Thursday, December 24, 2015

What Not to Buy Kids for Christmas

I was braving the Christmas crowds at Chapters bookstore when I saw it. Chapters, of course, doesn’t sell just books anymore (I wonder how long it will be before books are a decorative sideline for the main business of flogging gewgaws), but the tower of fort-making kits in the middle of the aisle took me by surprise, nonetheless. I thought of my daughter, now grown, the master fort-builder in our family. She made forts everywhere and with everything - at the beach with driftwood, in the forest with branches and logs, in the house with sofa cushions, blankets and boxes, in the back yard with a tarp tacked to the woodshed. The fort-making kit at Chapters comes with clips, posts and a colourful plastic sheet; on the box in bold letters is the catch-phrase - “a different adventure every fort.” Gone, however, is the best part of the adventure.

This Christmas, with the much anticipated and long-hyped new Star Wars film out, you can’t go anywhere without seeing stacks of Star Wars gear and toys (also available in Chapters). I was listening to an interview with the set designer of the original Star Wars. It was a low budget film. He gleefully described creating the now legendary light saber, a flash handle found in a box of junk in a photography store, bubble strip from an old calculator taped on, a d-ring glued to the top so it can fasten to a belt.
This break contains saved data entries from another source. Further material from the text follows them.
-- ==== Sys2Proof/Laws/Encoding.lean ====
section
/-! SUPPORT. Fields of joined fields, and the two bundles that `encode` writes: what a round-trip proof cites instead of
unfolding the decoder's tables. -/

namespace Sys2Proof

theorem cat_lt {x k y n : Nat} (hk : k ≤ n) (hy : y < 2 ^ k) (hx : x < 2 ^ (n - k)) : cat x k y < 2 ^ n := by
  obtain ⟨d, rfl⟩ := Nat.exists_eq_add_of_le hk
  rw [Nat.add_sub_cancel_left] at hx
  have : (x + 1) * 2 ^ k ≤ 2 ^ d * 2 ^ k := Nat.mul_le_mul_right _ hx
  rw [cat, Nat.pow_add, Nat.mul_comm (2 ^ k)]
  rw [Nat.succ_mul] at this
  omega

@[simp] theorem fld_cat_lo {x k y lo len : Nat} (h : lo + len ≤ k) : fld (cat x k y) lo len = fld y lo len := by
  obtain ⟨d, rfl⟩ := Nat.exists_eq_add_of_le h
  have e : cat x (lo + len + d) y = y + 2 ^ lo * (2 ^ len * (x * 2 ^ d)) := by simp only [cat, Nat.pow_add]; ring
  rw [fld, e, Nat.add_mul_div_left _ _ (by positivity), Nat.add_mul_mod_self_left, fld]

@[simp] theorem fld_cat_hi {x k y lo len : Nat} (hy : y < 2 ^ k) (h : k ≤ lo) : fld (cat x k y) lo len = fld x (lo - k) len := by
  obtain ⟨d, rfl⟩ := Nat.exists_eq_add_of_le h
  rw [fld, cat, Nat.pow_add, ← Nat.div_div_eq_div_mul, Nat.add_comm, Nat.add_mul_div_right _ _ (by positivity), Nat.div_eq_of_lt hy,
    Nat.zero_add, Nat.add_sub_cancel_left, fld]

theorem fld_zero_iff {w lo len k : Nat} (h : k ≤ len) :
    fld w lo len = 0 ↔ fld w lo k = 0 ∧ fld w (lo + k) (len - k) = 0 := by
  obtain ⟨d, rfl⟩ := Nat.exists_eq_add_of_le h
  simp only [fld, Nat.add_sub_cancel_left, Nat.pow_add]
  rw [← Nat.div_div_eq_div_mul, Nat.mod_mul]
  have : 0 < 2 ^ k := by positivity
  constructor
  · intro e
    constructor
    · omega
    · rcases Nat.eq_zero_or_pos (w / 2 ^ lo / 2 ^ k % 2 ^ d) with h | h
      · exact h
      · have := Nat.mul_pos this h; omega
  · rintro ⟨a, b⟩; rw [a, b]; simp

@[simp] theorem fld_self {x len : Nat} (h : x < 2 ^ len) : fld x 0 len = x := by
  rw [fld, Nat.pow_zero, Nat.div_one, Nat.mod_eq_of_lt h]

@[simp] theorem fld_small {x lo len : Nat} (h : x < 2 ^ lo) : fld x lo len = 0 := by
  rw [fld, Nat.div_eq_of_lt h, Nat.zero_mod]

theorem fld_ne_zero {w lo len v : Nat} (h : fld w lo len = v) (hv : v ≠ 0) (hk : lo + len ≤ 32) : fld w 0 32 ≠ 0 := by
  intro e
  obtain ⟨-, e⟩ := (fld_zero_iff (show lo ≤ 32 by omega)).1 e
  obtain ⟨e, -⟩ := (fld_zero_iff (show len ≤ 32 - lo by omega)).1 e
  exact hv (h ▸ by simpa using e)

theorem decodeA_low {w x : Nat} (h : fld w 0 32 ≠ 0) (m : fld w 25 6 < 0x18) : decodeA w x = decodeA1 w x := by
  rw [decodeA, if_neg h, if_pos m]

theorem decodeA_high {w x : Nat} (h : fld w 0 32 ≠ 0) (m : ¬fld w 25 6 < 0x18) : decodeA w x = decodeA2 w x := by
  rw [decodeA, if_neg h, if_neg m]

@[simp] theorem cat_zero {k y : Nat} : cat 0 k y = y := by simp [cat]

/-! Codes fit their fields and read back. -/

theorem b2n_lt (b : Bool) : b2n b < 2 := by cases b <;> decide
theorem rqCode_lt (q : Rq) : q.code < 4 := by cases q <;> decide
theorem ewCode_lt (q : Ew) : q.code < 4 := by cases q <;> decide
theorem fwCode_lt (q : Fw) : q.code < 2 := by cases q <;> decide
theorem rmCode_lt (q : Rm) : q.code < 8 := by cases q <;> decide
theorem fmtCode_lt (q : Fmt) : q.code < 16 := by cases q <;> decide
theorem redCode_lt (q : RedKind) : q.code < 16 := by cases q <;> decide
theorem amoCode_lt (q : AmoOp) : q.code < 16 := by cases q <;> decide
theorem classCode_lt (q : TileClass) : q.code < 4 := by cases q <;> decide
@[simp] theorem b2n_eq_one (b : Bool) : b2n b = 1 ↔ b = true := by cases b <;> decide
@[simp] theorem b2n_eq_zero (b : Bool) : b2n b = 0 ↔ b = false := by cases b <;> decide
@[simp] theorem rqOf_code (q : Rq) : rqOf q.code = q := by cases q <;> rfl
@[simp] theorem ewOf_code (q : Ew) : ewOf q.code = q := by cases q <;> rfl
@[simp] theorem rmOf_code (q : Rm) : rmOf q.code = some q := by cases q <;> rfl
@[simp] theorem fmtOf_code (q : Fmt) : fmtOf q.code = some q := by cases q <;> rfl
@[simp] theorem redOf_code (q : RedKind) : redOf q.code = some q := by cases q <;> rfl
@[simp] theorem amoOf_code (q : AmoOp) : amoOf q.code = some q := by cases q <;> rfl
@[simp] theorem classOf_code (q : TileClass) : classOf q.code = some q := by cases q <;> rfl

@[simp] theorem b2n_false : b2n false = 0 := rfl
@[simp] theorem b2n_true : b2n true = 1 := rfl
@[simp] theorem scopeOf_code (q : Scope) : scopeOf q.code = some q := by cases q <;> rfl
theorem scopeCode_lt (q : Scope) : q.code < 8 := by cases q <;> decide
@[simp] theorem annKind_none {n} : annKind n none = 0 := rfl
@[simp] theorem annKind_some {n s} : annKind n (some s) = n := rfl
@[simp] theorem annScope_none : annScope none = 0 := rfl
@[simp] theorem annScope_some {s} : annScope (some s) = s.code := rfl
@[simp] theorem vsrcCode_reg {r} : (VSrc.reg r).code = r.toNat := rfl
@[simp] theorem vsrcCode_que {q} : (VSrc.que q).code = q.toNat := rfl
@[simp] theorem vsrcQa_reg {r} : (VSrc.reg r).qa = 0 := rfl
@[simp] theorem vsrcQa_que {q} : (VSrc.que q).qa = 1 := rfl
@[simp] theorem msrcBits_que {q} : (MSrc.que q).bits = q.toNat := rfl
@[simp] theorem msrcBits_regs {g} : (MSrc.regs g).bits = cat 1 4 g.toNat := rfl

@[simp] theorem fw_code (q : Fw) : (if q.code = 1 then Fw.f64 else Fw.f32) = q := by cases q <;> rfl
@[simp] theorem cat_12 : cat 6 1 0 = 12 := rfl
@[simp] theorem cat_13 : cat 6 1 1 = 13 := rfl
theorem fld_even {x : Nat} (h : x % 2 = 0) : fld x 0 1 = 0 := by simp [fld, h]
theorem fld_cat_zero {x k y lo len : Nat} (hk : lo ≤ k) (hl : k < lo + len) (e : fld (cat x k y) lo len = 0) (hy : y < 2 ^ k) (hx : x < 2 ^ (lo + len - k)) : x = 0 := by
  obtain ⟨-, e⟩ := (fld_zero_iff (show k - lo ≤ len by omega)).1 e
  rw [fld_cat_hi hy (by omega), show lo + (k - lo) - k = 0 by omega, show len - (k - lo) = lo + len - k by omega, fld_self hx] at e
  exact e
theorem r5_0 : (0 : R5).toNat = 0 := rfl
theorem r5_1 : (1 : R5).toNat = 1 := rfl
theorem r5_2 : (2 : R5).toNat = 2 := rfl
theorem r5_3 : (3 : R5).toNat = 3 := rfl
theorem r5_4 : (4 : R5).toNat = 4 := rfl
theorem k3_0 : (0 : K3).toNat = 0 := rfl

/-! The formats as joined fields. -/

@[simp] theorem aW_eq {m d a x} : aW m d a x = cat m 25 (cat d.toNat 20 (cat a.toNat 15 x)) := rfl
@[simp] theorem aR_eq {m d a b x} : aR m d a b x = aW m d a (cat b.toNat 10 x) := rfl
@[simp] theorem aI_eq {m d a i} : aI m d a i = cat i.lbit 31 (aW m d a i.field) := rfl
@[simp] theorem aM_eq {m d a q i} : aM m d a q i = cat i.lbit 31 (aW m d a (cat q.code 13 i.field)) := rfl
@[simp] theorem aV_eq {l v b q o x} : aV l v b q o x = cat l 31 (aW 0x23 v b (cat q.code 13 (cat o 9 x))) := rfl
@[simp] theorem bV_eq {m d a b k e f} :
    bV m d a b k e f = cat m 26 (cat d 21 (cat a.code 16 (cat b 11 (cat k.toNat 8 (cat e 6 (cat a.qa 5 f)))))) := rfl
@[simp] theorem bV4_eq {m d a b c k e} : bV4 m d a b c k e =
    cat m 26 (cat d.toNat 21 (cat a.toNat 16 (cat b.toNat 11 (cat c.toNat 6 (cat k.toNat 3 (cat e 1 0)))))) := rfl
@[simp] theorem bC_eq {m d a s t r x k y} : bC m d a s t r x k y =
    cat m 26 (cat d.toNat 21 (cat a.toNat 16 (cat s 12 (cat t 8 (cat r 5 (cat (b2n x) 4 (cat k.toNat 1 (b2n y)))))))) := rfl
@[simp] theorem lbit_fld {n} {x : BitVec n} : (Imm.fld x).lbit = 0 := rfl
@[simp] theorem lbit_lit {n} {x : BitVec 32} : (Imm.lit x : Imm n).lbit = 1 := rfl
@[simp] theorem field_fld {n} {x : BitVec n} : (Imm.fld x).field = x.toNat := rfl
@[simp] theorem field_lit {n} {x : BitVec 32} : (Imm.lit x : Imm n).field = 0 := rfl
@[simp] theorem word_fld {n} {x : BitVec n} : (Imm.fld x).word = 0 := rfl
@[simp] theorem word_lit {n} {x : BitVec 32} : (Imm.lit x : Imm n).word = x.toNat := rfl

/-! The two bundles. -/

/-- What the round trip says of one instruction. -/
def roundTrips (i : Instr) : Prop :=
  ∀ aw bw, i.wf = true → encode i = some (aw, bw) →
    aw < 2 ^ 32 ∧ bw < 2 ^ 32 ∧ decodeBundle true true aw bw = .good (bundlePair i).1 (bundlePair i).2

theorem roundTrips_a {i : Instr} {w x : Nat} (he : encode i = some (w, x)) (hp : bundlePair i = (i, .vnop)) (hw : w < 2 ^ 32)
    (hx : x < 2 ^ 32) (hl : fld w 31 1 = 1 ∨ x = 0)
    (hd : i.wf = true → ∀ v, (∀ lo len, fld v lo len = fld w lo len) → decodeA v x = .ins i) : roundTrips i := by
  intro aw bw hi h
  simp only [he, Option.some.injEq, Prod.mk.injEq] at h
  obtain ⟨rfl, rfl⟩ := h
  refine ⟨hw, hx, ?_⟩
  have hb : (if bit w 31 then Dec.ins .vnop else decodeB true x) = .ins .vnop := by
    rcases hl with h | rfl
    · simp [bit, h]
    · split <;> rfl
  have hc : conflict i .vnop = false := by simp [conflict, writesB]
  simp [decodeBundle, hd hi w (fun _ _ => rfl), hb, hc, hp]

theorem roundTrips_b {i : Instr} {w : Nat} (he : encode i = some (anopWord, w)) (hp : bundlePair i = (.anop, i)) (hw : w < 2 ^ 32)
    (hd : i.wf = true → ∀ v, (∀ lo len, fld v lo len = fld w lo len) → decodeB true v = .ins i) : roundTrips i := by
  intro aw bw hi h
  simp only [he, Option.some.injEq, Prod.mk.injEq] at h
  obtain ⟨rfl, rfl⟩ := h
  refine ⟨by decide, hw, ?_⟩
  have ha : decodeA anopWord w = .ins .anop := rfl
  have hb : (if bit anopWord 31 then Dec.ins .vnop else decodeB true w) = .ins i := (if_neg (by decide)).trans (hd hi w fun _ _ => rfl)
  have hc : conflict .anop i = false := rfl
  simp [decodeBundle, ha, hb, hc, hp, needsCox]

/-! The small helpers of the decoder, for simp. -/

@[simp] theorem selOk_eq {w : Nat} : selOk w = (z w 6 6 && (!bit w 5 || z w 3 2)) := rfl
@[simp] theorem decAnn_eq {w kind : Nat} {mbz : Bool} {f : Option Scope → Instr} : decAnn w kind mbz f =
    if fld w 13 2 = 0 then mk (mbz && z w 10 3) (f none)
  else if fld w 13 2 = kind then
    match scopeOf (fld w 10 3) with
    | none => .fault Cause.illegalFn
    | some s => mk mbz (f (some s))
  else .fault Cause.illegalFn := rfl
@[simp] theorem noLit_eq {l : Bool} {d : Dec} : noLit l d =
    match d with
  | .fault c => .fault c
  | d => if l then .fault Cause.literalMisuse else d := rfl
@[simp] theorem needLit_eq {l : Bool} {d : Dec} : needLit l d =
    match d with
  | .fault c => .fault c
  | d => if l then d else .fault Cause.literalMisuse := rfl
@[simp] theorem arr_eq {w : Nat} {f : R5 → R5 → R5 → Instr} : arr w f = f (r5 w 20) (r5 w 15) (r5 w 10) := rfl
@[simp] theorem immOk_eq {n lo w : Nat} : immOk n lo w = (!bit w 31 || decide (fld w lo n = 0)) := rfl
@[simp] theorem immOf_eq {n lo : Nat} {w lit : Nat} : immOf n lo w lit = if bit w 31 then .lit (BitVec.ofNat 32 lit) else .fld (BitVec.ofNat n (fld w lo n)) := rfl
@[simp] theorem mk_eq {mbz : Bool} {i : Instr} : mk mbz i = if mbz then .ins i else .fault Cause.fieldNonzero := rfl
@[simp] theorem mkChk_eq {mbz ok : Bool} {i : Instr} : mkChk mbz ok i = if mbz then (if ok then .ins i else .late Cause.illegalOperand) else .fault Cause.fieldNonzero := rfl
@[simp] theorem z_eq {w lo len : Nat} : z w lo len = decide (fld w lo len = 0) := rfl
@[simp] theorem bit_eq {w lo : Nat} : bit w lo = decide (fld w lo 1 = 1) := rfl
@[simp] theorem r5_eq {w lo : Nat} : r5 w lo = BitVec.ofNat 5 (fld w lo 5) := rfl
@[simp] theorem k3_eq {w lo : Nat} : k3 w lo = BitVec.ofNat 3 (fld w lo 3) := rfl
@[simp] theorem msrcOf_eq {w lo : Nat} : msrcOf w lo = if bit w (lo + 4) then .regs (BitVec.ofNat 2 (fld w lo 2)) else .que (BitVec.ofNat 4 (fld w lo 4)) := rfl
@[simp] theorem msrcOk_eq {w lo : Nat} : msrcOk w lo = (!bit w (lo + 4) || z w (lo + 2) 2) := rfl
@[simp] theorem bv_eq {w : Nat} {f : R5 → VSrc → R5 → K3 → Ew → Instr} : bv w f = mk (vsrcOk w) (f (r5 w 21) (vsrcOf w) (r5 w 11) (k3 w 8) (ewOf (fld w 6 2))) := rfl
@[simp] theorem bu_eq {w : Nat} {f : R5 → VSrc → K3 → Ew → Instr} : bu w f = mk (vsrcOk w && z w 11 5) (f (r5 w 21) (vsrcOf w) (k3 w 8) (ewOf (fld w 6 2))) := rfl
@[simp] theorem bk_eq {w : Nat} {f : K3 → VSrc → R5 → K3 → Ew → Instr} : bk w f = mk (vsrcOk w && z w 24 2) (f (k3 w 21) (vsrcOf w) (r5 w 11) (k3 w 8) (ewOf (fld w 6 2))) := rfl
@[simp] theorem bf_eq {w : Nat} {f : R5 → VSrc → R5 → K3 → Fw → Instr} : bf w f = mkChk (vsrcOk w) (bit w 7) (f (r5 w 21) (vsrcOf w) (r5 w 11) (k3 w 8) (fwOf w)) := rfl
@[simp] theorem bfu_eq {w : Nat} {f : R5 → VSrc → K3 → Fw → Instr} : bfu w f = mkChk (vsrcOk w && z w 11 5) (bit w 7) (f (r5 w 21) (vsrcOf w) (k3 w 8) (fwOf w)) := rfl
@[simp] theorem bfk_eq {w : Nat} {f : K3 → VSrc → R5 → K3 → Fw → Instr} : bfk w f = mkChk (vsrcOk w && z w 24 2) (bit w 7) (f (k3 w 21) (vsrcOf w) (r5 w 11) (k3 w 8) (fwOf w)) := rfl
@[simp] theorem vsrcOk_eq {w : Nat} : vsrcOk w = (!bit w 5 || z w 20 1) := rfl
@[simp] theorem vsrcOf_eq {w : Nat} : vsrcOf w = if bit w 5 then .que (BitVec.ofNat 4 (fld w 16 4)) else .reg (r5 w 16) := rfl
@[simp] theorem fwOf_eq {w : Nat} : fwOf w = if bit w 6 then .f64 else .f32 := rfl
@[simp] theorem decRed_eq {w : Nat} {f : R5 → VSrc → RedKind → K3 → Ew → Instr} : decRed w f =
    if vsrcOk w then
    match redOf (fld w 11 5) with
    | some kd =>
      if redOk kd (ewOf (fld w 6 2)) then .ins (f (r5 w 21) (vsrcOf w) kd (k3 w 8) (ewOf (fld w 6 2)))
      else .late Cause.illegalOperand
    | none => .late Cause.illegalOperand
  else .fault Cause.fieldNonzero := rfl
@[simp] theorem e64Ok_eq {w : Nat} : e64Ok w = decide (fld w 6 2 = 3) := rfl

end Sys2Proof
end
Creativity, surely, is in creating. The joy of making isn’t only in completing, but in finding, in arranging, in putting things together until you can say at last – that’s it, that’s better than I imagined. Children find a way to thwart the adults in their lives, of course, playing with the fort-making box, refashioning wrapping paper, building castles out of toys and light-sabers from cardboard tubes, but don’t you sometimes wonder why we seem bent on crippling our children with gifts.

Thursday, August 13, 2015


My mother and I travelled from St. Petersburg to Beijing by train this summer. It was an extraordinary adventure. One of our stops was in Ulaanbaatar (the capital of Mongolia). While we were there, we visited a monastery and listened to the monks chant, a joyful, colourful experience; it didn’t feel rehearsed or solemn, but instead like friends gathering to share music and laughter.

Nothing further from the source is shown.